Cinephiles will enjoy this (or, at the very least, get what it is going for), but for most this will be a bit too much.  7.0 out of 10.

Sunday, August 3, 2014

Occasionally I review movies....

...just not much lately.  Here's a brief rundown of what I have seen this year, and thoughts.

Captain America:  The Winter Soldier
Loved it.  I will be forever glad Fantastic Four tanked so that Chris Evans got to do this instead of being locked into that shitstorm.  Great expansion on the character and on Scarlett Johansson's Black Widow, and the addition of Falcon is welcome.  Also didn't see Robert Redford being the de facto villain of the movie, so points for surprising me on that front.  This movie and Godzilla are battling for my favorite of the year.  9.0 out of 10.

(I realize I gave Godzilla an 8.5, but I said they are battling for my favorite.  I do feel that this is a better made movie.)

Noah
I'm still not entirely sure what to make of this movie, although I did enjoy it quite a bit.  Great visuals, and it expands the Noah section of the Bible into a decent movie, even if I didn't quite believe that he would be willing to murder his grandson (he doesn't, if you care).  Russell Crowe gives a solid performance, though I thought the movie's standout was Logan Lerman.  Also, the vegetarian thing was a bit much.  7.5 out of 10.

The Lego Movie
This movie was way better than it had any right to be as a quick cash-grab.  Hilarious voicework, great use of the Lego 'world' and a quick pace make this a very enjoyable animated feature.  Even the brief live action section fits the movie well, and it is hard to criticize something so guilelessly entertaining.  8.0 out of 10.

Oculus
This movie wanted to be good.  It tried really hard.  However, apparently it was decided that 'just okay' was all they really wanted to shoot for, and we are left with a disappointing collection of ideas surrounding a ridiculous premise that almost works.  I had misgivings about a killer mirror movie, but the script here sets up the MacGuffin quite well and plays around with how malleable memory can be, but ultimately disappoints and fails to explore this plotline as fully as it could.  Not only that, but they failed to shore up other issues in the script that ultimately hurt the movie (How does the main character track down the mirror?  Why would they incarcerate a child for 10 years for killing his father when the father had obviously just murdered their mother and tried to murder them?)  The movie ultimately fails, but it is an interesting failure.  5.0 out of 10.

Friday, May 16, 2014

Review: Godzilla

Godzilla
When it comes to a movie I enjoy this much, I don't want to discuss it critically, I just want people to go see it.  This is what some would call a 'Thinking Man's Monster Movie' - not that it gets deep or metaphysical or anything.  The movie is a slow burn:  It doesn't just throw Godzilla into the action, it makes you wait.  You will get story, dammit!

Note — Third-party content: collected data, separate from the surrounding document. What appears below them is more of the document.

-- ==== Sys2Proof/Certificates/Slice0/Obligations.lean ====
section
/-! DEFINITION. The statements for the provers. Each docstring names the rules of spec/ it formalises; OBLIGATIONS.json
lists them. -/

open Sys2Proof Sys2Proof.Machine

/-! ### Encoding -/

/-- Decode and encode agree: the bytes of any well-formed instruction, whatever follows them, decode to that instruction
and its length (R88 to R97). -/
def Obligations.DecodeOfEncodeIsTheInstruction : Prop :=
  ∀ (i : Instr) (rest : List Byte), i.wellFormed = true →
    decode (encode i ++ rest) = .ok (i, (encode i).length)

/-- The other direction: what bytes decode to is well-formed, its length is that of its encoding and not longer than the
bytes, and its encoding is the bytes read, but for a format-2 nibble that the opcode ignores (R91). -/
def Obligations.DecodedInstructionsReencode : Prop :=
  ∀ (bs : List Byte) (i : Instr) (len : Nat), decode bs = .ok (i, len) →
    i.wellFormed = true ∧ len = (encode i).length ∧ 1 ≤ len ∧ len ≤ 4 ∧ len ≤ bs.length ∧
    match i.fields with
    | .reg _ => ∃ b0 b1 rest, bs = b0 :: b1 :: rest ∧ encode i = [b0, b1 &&& 0xF0]
    | .number _ => ∃ b0 b1 rest, bs = b0 :: b1 :: rest ∧ encode i = [b0, b1 &&& 0xF0]
    | .none => bs.take len = encode i
    | .mem _ => bs.take len = encode i
    | .loose _ => bs.take len = encode i
    | .regReg _ _ => bs.take len = encode i
    | .regCount _ _ => bs.take len = encode i

/-- R89: a first byte selects an opcode exactly when its masked bits are that opcode's byte, so it selects at most one;
every opcode byte is a multiple of 4. -/
def Obligations.FirstByteSelectsOneOpcode : Prop :=
  (∀ (b : Byte) (op : Opcode), selectOpcode b = some op ↔ b &&& (builder op).mask = opcodeByte op) ∧
  (∀ op : Opcode, (opcodeByte op).toNat % 4 = 0)

/-- R90, all five steps: with four bytes at hand, where no opcode is selected decoding fails so, and where one is, it
does not, and the length of what is decoded is that of R90. The error names are the model's (notes/assumptions/9.md). -/
def Obligations.InstructionLengthRule : Prop :=
  ∀ (b0 b1 b2 b3 : Byte) (rest : List Byte),
    (lengthR90 b0 b1 = none → decode (b0 :: b1 :: b2 :: b3 :: rest) = .error .noOpcode) ∧
    (∀ n, lengthR90 b0 b1 = some n →
      decode (b0 :: b1 :: b2 :: b3 :: rest) ≠ .error .noOpcode ∧
      decode (b0 :: b1 :: b2 :: b3 :: rest) ≠ .error .truncated ∧
      ∀ i len, decode (b0 :: b1 :: b2 :: b3 :: rest) = .ok (i, len) → len = n)

/-- The admitted subset (R92, R93, R97): with four bytes at hand, a data opcode or jump decodes exactly with n = i = 1
and defined b, p; RSUB and the format-3/4 placeholders decode with n = i = 0 whatever b, p, e are, and with every other
n, i exactly where b, p are defined; an opcode of format 1 or 2 always decodes. That RSUB and the placeholders need
defined b, p unless n = i = 0, and then need nothing of them, is the model's reading (DEDUCED,
notes/assumptions/11.md). -/
def Obligations.AdmittedFormsOnly : Prop :=
  ∀ (b0 b1 b2 b3 : Byte) (rest : List Byte) (op : Opcode), selectOpcode b0 = some op →
    let undefinedBits := (b1 &&& 0x10 = 0 ∧ b1 &&& 0x60 = 0x60) ∨ (b1 &&& 0x10 ≠ 0 ∧ b1 &&& 0x60 ≠ 0)
    let decodes := ∃ r, decode (b0 :: b1 :: b2 :: b3 :: rest) = .ok r
    match builder op with
    | .mem _ => decodes ↔ b0 &&& 3 = 3 ∧ ¬ undefinedBits
    | .loose _ => decodes ↔ b0 &&& 3 = 0 ∨ ¬ undefinedBits
    | .none _ => decodes
    | .regReg _ => decodes
    | .reg _ => decodes
    | .regCount _ => decodes
    | .number _ => decodes

/-- The worked encoding of R98 with its record, and a word of each format: from the programs of 95_test_vectors.md `FIX`
(format 1), `SHIFTR A,4` (format 2), `LDA SRC,X` (format 3, direct, indexed), `JLT LOOP` (format 3, PC-relative, -13), and
written out from R88 and R93 `+LDA` of 0x12345, indexed (format 4). -/
def Obligations.SpecWordsDecode : Prop :=
  decode [0x1B, 0x00, 0x30] = .ok (.add (.direct false 0x030), 3) ∧
  (∀ s : State, record (.add (.direct false 0x030)) s = { opcode := .add, operands := [], indexed := false, ea := 0x30 }) ∧
  decode [0xC4] = .ok (.fix, 1) ∧
  decode [0xA8, 0x04] = .ok (.shiftr 0 4, 2) ∧
  decode [0x03, 0x80, 0x36] = .ok (.lda (.direct true 0x036), 3) ∧
  decode [0x3B, 0x2F, 0xF3] = .ok (.jlt (.pcRelative false 0xFF3), 3) ∧
  decode [0x03, 0x91, 0x23, 0x45] = .ok (.lda (.extended true 0x12345), 4)

/-! ### Reset, launch and the invariant -/

/-- R37, R340: reset sets every register and every byte to zero and the status to Running, in every configuration;
CC = 0 and the reserved bits of SW are 0. -/
def Obligations.ResetZeroesEverything : Prop :=
  (∀ c : Config, (∀ r : RegName, (State.resetWith c).readNamed r = 0) ∧
    (∀ a : Nat, (State.resetWith c).mem.read a = 0) ∧ (State.resetWith c).ccBits = 0 ∧
    (State.resetWith c).swReserved = 0 ∧ (State.resetWith c).status = .running) ∧
  State.reset = State.resetWith State.reset.config

/-- The reset state meets the invariant, in every configuration R8 allows. -/
def Obligations.ResetMeetsTheInvariant : Prop :=
  State.reset.Inv ∧ ∀ c : Config, c.ok = true → (State.resetWith c).Inv

/-- Every step keeps the invariant: memory in canonical form and inside its capacity, SW one of 0, 1, 2 (R34), and a
stopped status explained by the state (R196, R308, R322, R350). -/
def Obligations.EveryStepKeepsTheInvariant : Prop :=
  ∀ s u : State, s.Inv → step s = .next u → u.Inv

/-- R342: the standard launch state from an image: each image byte inside memory is written (a later entry for the same
address last), every other byte is 0, PC is the start address truncated, every other register is 0 and the status is
Running; it meets the invariant. -/
def Obligations.StandardLaunchState : Prop :=
  ∀ (c : Config) (image : List Host.Cell) (start : Int),
    (∀ a : Nat, (launch c image start).mem.read a =
      if a < 3 * c.memWords then
        match image.reverse.find? fun e => e.1 == a with
        | some e => e.2
        | none => 0
      else 0) ∧
    (launch c image start).pc = trunc 24 start ∧
    (∀ r : RegName, r ≠ .pc → (launch c image start).readNamed r = 0) ∧
    (launch c image start).status = .running ∧ (launch c image start).config = c ∧
    (c.ok = true → (launch c image start).Inv)

/-! ### The control loop -/

/-- A step runs the decoded instruction (R350): from status Running, where the bytes at PC decode to `i` of `len` bytes,
PC is advanced past them and `i` executed; a next state is kept, with status Halted after the outcome Halt, and an
engine fault is surfaced on the state before the step. -/
def Obligations.StepExecutesTheDecodedInstruction : Prop :=
  ∀ (s : State) (i : Instr) (len : Nat), s.status = .running → fetchDecode s = .ok (i, len) →
    (∀ u, exec i (s.setPc ((s.pc.toNat + len : Nat) : Int)) = .next u → step s = .next u.observe) ∧
    (∀ f, exec i (s.setPc ((s.pc.toNat + len : Nat) : Int)) = .fault (.engine f) →
      step s = .next (s.surfaceFault i.opcode (fieldOperands i.fields) f))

This works beautifully.  The first full shot of Godzilla is one of those Movie Moments -  a magic of the cinema that causes you to sit up in your seat and experience movie nirvana.

Gareth Edwards, pulled from relative obscurity to direct, makes the smart decision to keep the cameras at human levels throughout the film.  While there are some wide shots of Godzilla and his battle with 2 other kaiju, most of it is shot from street level, adding a sense of awe to the sheer size of these creatures.  One hopes he gets to direct a sequel (please let there be a sequel!) since writer David Callahan (with screenplay credit going to Max Borenstein) does a wonderful job of setting up a 'larger world' for the film to take place in - there are people who knew about Godzilla and have researched the possibility of other kaiju .

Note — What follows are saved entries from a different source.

theorem sameWithF_kept (v : Word48) : KeptByWrites (SameWithF v) where
  setReg g x h := by subst h; cases g <;> rfl
  setPc n h := by subst h; rfl
  setMem m h := by subst h; rfl
  finish r h := by
    subst h
    unfold State.finish
    cases r.newCC <;> rfl

/-- Next states that differ by F alone are the image of one answer under the change of F. -/
theorem Related.eq_mapNext_setF {v : Word48} {a a' : Answer} (h : Related (SameWithF v) a a') :
    a' = mapNext (State.setF v) a := by
  cases h with
  | next h => exact congrArg Host.Outcome.next h
  | fault e => rfl
  | refused e => rfl

/-- LDF and FLOAT overwrite F and read it nowhere (R158, R226). -/
theorem exec_setF_of_overwritten {i : Instr} (h : i.opcode ∈ [Opcode.ldf, .float]) (s : State) (v : Word48) :
    exec i (s.setF v) = exec i s := by
  cases i with
  | ldf t => rfl
  | float => rfl
  | _ => simp [Instr.opcode] at h

/-- Settles O28: outside the family the two executes are related, and SW and the operands are the same in both. -/
theorem fIsReadOnlyByItsFamily : Obligations.FIsReadOnlyByItsFamily := by
  unfold Obligations.FIsReadOnlyByItsFamily
  intro i s v
  refine ⟨fun hF => ?_, fun h => exec_setF_of_overwritten h s v⟩
  have hrel : Related (SameWithF v) (exec i s) (exec i (s.withFSw v s.sw)) :=
    exec_related (sameWithF_kept v) i rfl (fun huses => absurd (of_decide_eq_true huses) hF) fun _ => rfl
  exact hrel.eq_mapNext_setF

/-! ### The value of SW (R28, R33, R38) -/

/-- `u'` is `u` but for SW. -/
def SameButSw (u u' : State) : Prop := u' = { u with sw := u'.sw }

theorem SameButSw.intro (u : State) (w : Word) : SameButSw u { u with sw := w } := rfl

theorem sameButSw_kept : KeptByWrites SameButSw where
  setReg g x h := by rw [h]; cases g <;> exact .intro _ _
  setPc n h := by rw [h]; exact .intro _ _
  setMem m h := by rw [h]; exact .intro _ _
  finish r h := by
    rw [h]
    unfold State.finish
    cases r.newCC <;> exact .intro _ _

/-- Settles O29: the two executes are related, and F is the same in both. -/
theorem conditionCodeIsReadOnlyByJumps : Obligations.ConditionCodeIsReadOnlyByJumps := by
  unfold Obligations.ConditionCodeIsReadOnlyByJumps
  intro i s u v hjump hu
  have hrel : Related SameButSw (exec i s) (exec i (s.withFSw s.regF v)) :=
    exec_related sameButSw_kept i (.intro s v) (fun _ => ⟨rfl, fun x => .intro (s.setF x) v⟩)
      fun hreads => absurd (of_decide_eq_true hreads) hjump
  rw [hu] at hrel
  exact hrel.exists_next

end Sys2Proof.Machine
end

section
/-! PROOFS. 20_memory.md: what a store does where its access is checked, and what it leaves unchanged. -/

namespace Sys2Proof.Machine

It's hard to talk about the human characters without spoiling some key (and surprising) developments in the movie, so I will say that everyone did a good job, but several characters (namely, the female ones) get the short shift.  Why cast talent like Elizabeth Olson, Juliette Binoche, and Sally Hawkins if they are primarily supportive female types to their male counterparts?  (though I will say that Hawkins' screen partner Ken Watanabe felt shortshifted also)

The monster effects are well done, and while the 3D showing I watched was pleasant, I don't feel that the 3D added anything extra to the film as a whole.

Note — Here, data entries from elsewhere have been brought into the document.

/-- Settles O57: how an unbounded run ends, by induction on its schedule, and its equations. -/
theorem unboundedRunEndsOnlyByHaltOrFault : Obligations.UnboundedRunEndsOnlyByHaltOrFault := by
  refine fun p hs s => ⟨runUnbounded_ended, runUnbounded_cons_halted hs rfl, runUnbounded_cons_halted (b := false) hs,
    fun hf => ?_, rfl, fun t hh h => ?_, fun _ => rfl⟩
  · obtain ⟨r, hr⟩ := Option.ne_none_iff_exists'.1 hf
    exact runUnbounded_cons_faulted (b := false) hs hr
  · rw [runUnbounded_cons_next (b := false) hs hh h]
    exact ⟨rfl, rfl, rfl⟩

/-- Settles O58, by the pigeonhole principle: the run's first `n` states lie at fewer than `n` addresses. -/
theorem longFaultFreeRunRevisitsAnAddress : Obligations.LongFaultFreeRunRevisitsAnAddress := by
  intro s t n hn h
  choose u hu hpc using fun i : Fin n => h.visits i.isLt
  have hcard : (Finset.range 65533).card < (Finset.univ : Finset (Fin n)).card := by
    rw [Finset.card_range, Finset.card_fin]
    omega
  obtain ⟨i, -, j, -, hne, hij⟩ := Finset.exists_ne_map_eq_of_card_lt_of_maps_to hcard
    (f := fun i => (u i).pc.toNat) fun i _ => Finset.mem_range.2 (hpc i)
  have heq : (u i).pc = (u j).pc := BitVec.eq_of_toNat_eq hij
  obtain hlt | hgt := Nat.lt_or_gt_of_ne (Fin.val_ne_of_ne hne)
  · exact ⟨i, j, u i, u j, hlt, j.isLt, hu i, hu j, heq⟩
  · exact ⟨j, i, u j, u i, hgt, i.isLt, hu j, hu i, heq.symm⟩

/-- Settles O43: the cycle's case of a decoded word, which a step takes under this hardware's policy. -/
theorem stepRunsTheDecodedInstruction : Obligations.StepRunsTheDecodedInstruction :=
  fun _ _ _ hf hw hi => ⟨cycleUnder_of_decode_ok Config.illegalPolicy hf hw hi, fun p => cycleUnder_of_decode_ok p hf hw hi⟩

/-- Settles O60: the record is that of the executed instruction, and a record never comes without one. -/
theorem tracerSeesEachDecodedInstruction : Obligations.TracerSeesEachDecodedInstruction := by
  refine ⟨fun s w i hf hw hi => ?_, fun s h => ?_⟩
  · have hx := exec_eq i s
    obtain ⟨hstep, -⟩ := stepRunsTheDecodedInstruction s w i hf hw hi
    exact ⟨_, hstep.trans hx, traceOf_of_decode_ok hf hw hi hx⟩
  · refine Option.eq_none_iff_forall_ne_some.2 fun r hr => ?_
    obtain ⟨hf, w, i, hw, hi⟩ := decodes_of_traceOf hr
    obtain h | ⟨c, hc⟩ | ⟨w', e, hw', he⟩ := h
    · exact h hf
    · rw [hw] at hc
      cases hc
    · rw [hw] at hw'
      cases hw'
      rw [hi] at he
      cases he

/-- Settles O46: NOP's answer to a word that does not decode. -/
theorem nopPolicyAdvancesOverUnrecognisedWord : Obligations.NopPolicyAdvancesOverUnrecognisedWord :=
  fun _ _ _ hf hw he => cycleUnder_of_decode_error .nop hf hw he

/-- Settles O48: the cycle's guard, under which a bounded run executes nothing. -/
theorem faultedMachineExecutesNoCycle : Obligations.FaultedMachineExecutesNoCycle :=
  fun _ _ h => ⟨cycleUnder_of_fault Config.illegalPolicy h, fun p => cycleUnder_of_fault p h,
    fun p n => runBounded_of_fault p n h⟩

end Sys2Proof.Machine
end

section
/-! PROOFS. The laws that the statements about the OP-IMM instructions need, and the proofs of those statements
(41_op_imm.md). -/

namespace Sys2Proof

section
variable {rd rs1 rs2 : Reg} {f3 : BitVec 3} {f7 op : BitVec 7} {shamt : Shamt}

/-- Bits 31 to 25 of an R-format word, as a number (30_encoding.md R51). -/
theorem encodeR_toNat_div : (encodeR f7 rs2 rs1 f3 rd op).toNat / 2 ^ 25 = f7.toNat := by
  have hf7 : (encodeR f7 rs2 rs1 f3 rd op).extractLsb' 25 7 = f7 := by
    rw [encodeR]
    iterate 5 rw [BitVec.extractLsb'_append_eq_of_le (by decide)]
    exact BitVec.extractLsb'_eq_self
  rw [← congrArg BitVec.toNat hf7, BitVec.extractLsb'_toNat, Nat.shiftRight_eq_div_pow]
  omega

theorem encodeShift_toNat_div : (encodeShift f7 shamt rs1 f3 rd op).toNat / 2 ^ 25 = f7.toNat := by
  rw [encodeShift_eq_encodeR, encodeR_toNat_div]

end

end Sys2Proof

namespace Sys2Proof.Machine

/-! ### The ALU as arithmetic of numbers and bits (43_op.md R130, R131, R132) -/

theorem truthWord_decide (p : Prop) [Decidable p] : truthWord (decide p) = if p then 1#32 else 0#32 := by
  simp only [truthWord, decide_eq_true_eq]

section
variable (a b : Word) (n : Shamt)

theorem aluAdd_eq_ofNat : aluAdd a b = BitVec.ofNat 32 (a.toNat + b.toNat) :=
  BitVec.add_def a b

theorem aluSlt_eq_ite : aluSlt a b = if a.toInt < b.toInt then 1#32 else 0#32 := by
  rw [aluSlt, ltSigned, BitVec.slt_eq_decide, truthWord_decide]

theorem aluSltu_eq_ite : aluSltu a b = if a.toNat < b.toNat then 1#32 else 0#32 := by
  rw [aluSltu, ltUnsigned, BitVec.ult, truthWord_decide]

@[simp] theorem aluXor_getLsbD (k : Nat) : (aluXor a b).getLsbD k = xor (a.getLsbD k) (b.getLsbD k) :=
  BitVec.getLsbD_xor

@[simp] theorem aluOr_getLsbD (k : Nat) : (aluOr a b).getLsbD k = (a.getLsbD k || b.getLsbD k) :=
  BitVec.getLsbD_or

@[simp] theorem aluAnd_getLsbD (k : Nat) : (aluAnd a b).getLsbD k = (a.getLsbD k && b.getLsbD k) :=
  BitVec.getLsbD_and

theorem aluSll_eq_ofNat : aluSll a n = BitVec.ofNat 32 (a.toNat * 2 ^ n.toNat) := by
  apply BitVec.eq_of_toNat_eq
  rw [aluSll, BitVec.toNat_shiftLeft, Nat.shiftLeft_eq, BitVec.toNat_ofNat]

/-- The quotient is below 2^32 already, so no reduction takes place. -/
theorem aluSrl_eq_ofNat : aluSrl a n = BitVec.ofNat 32 (a.toNat / 2 ^ n.toNat) := by
  have hlt : a.toNat / 2 ^ n.toNat < 2 ^ 32 := (Nat.div_le_self _ _).trans_lt a.isLt
  apply BitVec.eq_of_toNat_eq
  rw [aluSrl, BitVec.toNat_ushiftRight, Nat.shiftRight_eq_div_pow, BitVec.toNat_ofNat, Nat.mod_eq_of_lt hlt]

/-- Integer division by a positive number is the floor that R131 asks for. -/
theorem aluSra_eq_ofInt : aluSra a n = BitVec.ofInt 32 (a.toInt / 2 ^ n.toNat) := by
  rw [aluSra, BitVec.sshiftRight_eq, Int.shiftRight_eq_div_pow, Nat.cast_pow, Nat.cast_ofNat]

end

/-! ### The completion of an instruction that does not jump (R100) -/

/-- `CommitsTo` for every instruction but the jumps: its result goes to its destination, and the pc goes on. -/
theorem commitsTo_resultOf {i : Instr} (s : State) (hi : i.isJump = false) :
    CommitsTo i s i.rd (resultOf s i) (s.pc + 4#32) := by
  apply commitsTo_of_exec_eq
  rw [exec_eq, targetOf_of_not_isJump s hi]

theorem commitsTo_of_resultOf_eq {i : Instr} {s : State} {v : Word} (hi : i.isJump = false) (hv : resultOf s i = v) :
    CommitsTo i s i.rd v (s.pc + 4#32) :=
  hv ▸ commitsTo_resultOf s hi

/-! ### The statements of 41_op_imm.md -/

/-- Settles O18: the row is `decodesRow`, and the result is the ALU's sum. -/
theorem addiAddsImmediateModulo : Obligations.AddiAddsImmediateModulo :=
  ⟨decodesRow (.addi 0 0 0), fun _ _ _ _ => commitsTo_of_resultOf_eq rfl (aluAdd_eq_ofNat _ _), by decide, by decide⟩

/-- Settles O19: the row is `decodesRow`, and the result is the ALU's signed comparison. -/
theorem sltiComparesSigned : Obligations.SltiComparesSigned :=
  ⟨decodesRow (.slti 0 0 0), fun _ _ _ _ => commitsTo_of_resultOf_eq rfl (aluSlt_eq_ite _ _), by decide⟩

/-- Settles O20: the row is `decodesRow`, and the result is the ALU's unsigned comparison. -/
theorem sltiuComparesUnsigned : Obligations.SltiuComparesUnsigned :=
  ⟨decodesRow (.sltiu 0 0 0), fun _ _ _ _ => commitsTo_of_resultOf_eq rfl (aluSltu_eq_ite _ _), by decide⟩

/-- Settles O21: the row is `decodesRow`, and the bits are those of the ALU's exclusive or. -/
theorem xoriIsBitwiseExclusiveOr : Obligations.XoriIsBitwiseExclusiveOr :=
  ⟨decodesRow (.xori 0 0 0), fun _ _ _ s => ⟨_, commitsTo_resultOf s rfl, fun k _ => aluXor_getLsbD _ _ k⟩,
    by decide, by decide⟩

/-- Settles O22: the row is `decodesRow`, and the bits are those of the ALU's or. -/
theorem oriIsBitwiseOr : Obligations.OriIsBitwiseOr :=
  ⟨decodesRow (.ori 0 0 0), fun _ _ _ s => ⟨_, commitsTo_resultOf s rfl, fun k _ => aluOr_getLsbD _ _ k⟩, by decide⟩

/-- Settles O23: the row is `decodesRow`, and the bits are those of the ALU's and. -/
theorem andiIsBitwiseAnd : Obligations.AndiIsBitwiseAnd :=
  ⟨decodesRow (.andi 0 0 0), fun _ _ _ s => ⟨_, commitsTo_resultOf s rfl, fun k _ => aluAnd_getLsbD _ _ k⟩, by decide⟩

/-- Settles O24: the row is `decodesRow`, the result is the ALU's left shift, and the canonical word's funct7 is 0. -/
theorem slliShiftsLeftByFiveBits : Obligations.SlliShiftsLeftByFiveBits :=
  ⟨decodesRow (.slli 0 0 0), fun _ _ _ _ => commitsTo_of_resultOf_eq rfl (aluSll_eq_ofNat _ _),
    fun _ _ _ => encodeShift_toNat_div, by decide⟩

/-- Settles O25: the row is `decodesRow`, the result is the ALU's logical right shift, and the canonical word's funct7
is 0. -/
theorem srliShiftsRightLogically : Obligations.SrliShiftsRightLogically :=
  ⟨decodesRow (.srli 0 0 0), fun _ _ _ _ => commitsTo_of_resultOf_eq rfl (aluSrl_eq_ofNat _ _),
    fun _ _ _ => encodeShift_toNat_div, by decide⟩

/-- Settles O26: the row is `decodesRow`, the result is the ALU's arithmetic right shift, and the canonical word's funct7
is 0100000. -/
theorem sraiShiftsRightKeepingTheSign : Obligations.SraiShiftsRightKeepingTheSign :=
  ⟨decodesRow (.srai 0 0 0), fun _ _ _ _ => commitsTo_of_resultOf_eq rfl (aluSra_eq_ofInt _ _),
    fun _ _ _ => encodeShift_toNat_div, by decide⟩

end Sys2Proof.Machine
end

section
/-! PROOFS. The value of the U-type immediate, and the proofs of the statements about LUI and AUIPC (42_upper_imm.md). -/

namespace Sys2Proof

/-- The U-type immediate drops bits 11 to 0 of the word and keeps the others in place (R56). -/
theorem immUOf_toNat (w : Word) : (immUOf w).toNat = w.toNat / 2 ^ 12 * 2 ^ 12 := by
  have hhigh : (w.extractLsb 31 12).toNat = w.toNat / 2 ^ 12 := by
    rw [BitVec.extractLsb_toNat, Nat.shiftRight_eq_div_pow]
    exact Nat.mod_eq_of_lt (Nat.div_lt_of_lt_mul w.isLt)
  rw [immUOf, BitVec.toNat_append, BitVec.toNat_zero, Nat.or_zero, Nat.shiftLeft_eq, hhigh]

end Sys2Proof

namespace Sys2Proof.Machine

/-! ### The statements of 42_upper_imm.md -/

/-- Settles O27: the row is `decodesRow`, and the result is the immediate itself. -/
theorem luiPlacesTheUpperImmediate : Obligations.LuiPlacesTheUpperImmediate :=
  ⟨decodesRow (.lui 0 0), fun _ _ _ => commitsTo_of_resultOf_eq rfl rfl, immUOf_toNat, by decide⟩

/-- Settles O28: the row is `decodesRow`, and the result is the ALU's sum with the pc at the start of the cycle. -/
theorem auipcAddsToItsOwnAddress : Obligations.AuipcAddsToItsOwnAddress :=
  ⟨decodesRow (.auipc 0 0), fun _ _ _ => commitsTo_of_resultOf_eq rfl (aluAdd_eq_ofNat _ _), by decide, by decide⟩

end Sys2Proof.Machine
end

section
/-! PROOFS. The subtraction and the register shift amount as numbers, and the proofs of the statements about the OP
instructions (43_op.md). -/

namespace Sys2Proof.Machine

/-- Subtraction modulo 2^32 of the unsigned values (R144). -/
theorem aluSub_eq_ofInt (a b : Word) : aluSub a b = BitVec.ofInt 32 ((a.toNat : Int) - (b.toNat : Int)) := by
  rw [Int.sub_eq_add_neg, BitVec.ofInt_add, BitVec.ofInt_neg, BitVec.ofInt_natCast, BitVec.ofInt_natCast,
    BitVec.ofNat_toNat, BitVec.ofNat_toNat, BitVec.setWidth_eq, BitVec.setWidth_eq, ← BitVec.sub_eq_add_neg, aluSub]

/-- The low five bits of a register, as a number (R131). -/
theorem shamtOfReg_toNat (v : Word) : (shamtOfReg v).toNat = v.toNat % 32 :=
  BitVec.extractLsb_toNat 4 0 v

/-! ### The statements of 43_op.md -/

/-- Settles O29: the row is `decodesRow`, and the result is the ALU's sum. -/
theorem addAddsModulo : Obligations.AddAddsModulo :=
  ⟨decodesRow (.add 0 0 0), fun _ _ _ _ => commitsTo_of_resultOf_eq rfl (aluAdd_eq_ofNat _ _),
    by decide, by decide, by decide⟩

/-- Settles O30: the row is `decodesRow`, and the result is the ALU's difference, `x[rs2]` taken from `x[rs1]`. -/
theorem subSubtractsModulo : Obligations.SubSubtractsModulo :=
  ⟨decodesRow (.sub 0 0 0), fun _ _ _ _ => commitsTo_of_resultOf_eq rfl (aluSub_eq_ofInt _ _), by decide, by decide⟩

/-- Settles O31: the row is `decodesRow`, and the result is the ALU's left shift by the low five bits of `x[rs2]`. -/
theorem sllShiftsLeftByLowFiveBits : Obligations.SllShiftsLeftByLowFiveBits :=
  ⟨decodesRow (.sll 0 0 0), fun _ _ _ _ => commitsTo_of_resultOf_eq rfl (shamtOfReg_toNat _ ▸ aluSll_eq_ofNat _ _),
    by decide⟩

/-- Settles O32: the row is `decodesRow`, and the result is the ALU's signed comparison. -/
theorem sltComparesSigned : Obligations.SltComparesSigned :=
  ⟨decodesRow (.slt 0 0 0), fun _ _ _ _ => commitsTo_of_resultOf_eq rfl (aluSlt_eq_ite _ _), by decide⟩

A definite must-see blockbuster.  8.5 out of 10.

Monday, May 12, 2014

Nightmare Night: Remake 2010


I read that the main reason for this remake was to reimagine Wes Craven's vision using updated technology.  While there are updated effects, it doesn't really add to Craven's original movie whatsoever.

That said, the acting is fairly strong (having the likes of Rooney Mara, Connie Britton, and Jackie Earle Haley will do that), and the film does manage to capture a dark, creepy tone that has been missing since... oh Dream Warriors?

Other than the 'return to scary Freddy,' this movie's existence can't really be justified.  I suppose I should just be thankful Platinum Dunes didn't fuck it up on the same level as Friday the 13th.

Nightmare Night: Part 6: Freddy's Dead


Contrary to the poster's tagline, this was not the best (nor was it the last).

The reason I have never really warmed to this one has mostly to do with how mean-spirited it is.  I realize that is an odd complaint for a slasher flick, but setting a large chunk of this at a shelter for abused children really sets the film at odds with its quippy villain/jokey tone.  Maybe if it had a more serious tone, I'd appreciate it more.

The kills are clever, I suppose, but again, mean spirited since it relies on the fears of abused teenagers.  I always feel slightly dirty after watching it.

Nightmare Night: Part 5: The Dream Child


Yeesh, this movie.  I like the concept (Freddy uses the dreams of Alice's yet-to-be born child to get at her and her friends) but not so much the execution.  The child actor representing Jacob isn't very good, and while the kills have some originality to them, they aren't really well done.

On the plus side, it is nice that the black friend makes it to the end for a change (and make no mistake, Yvonne kicks quite a bit of ass) and I think by reducing the number of red shirts, we start to care a bit more when they die.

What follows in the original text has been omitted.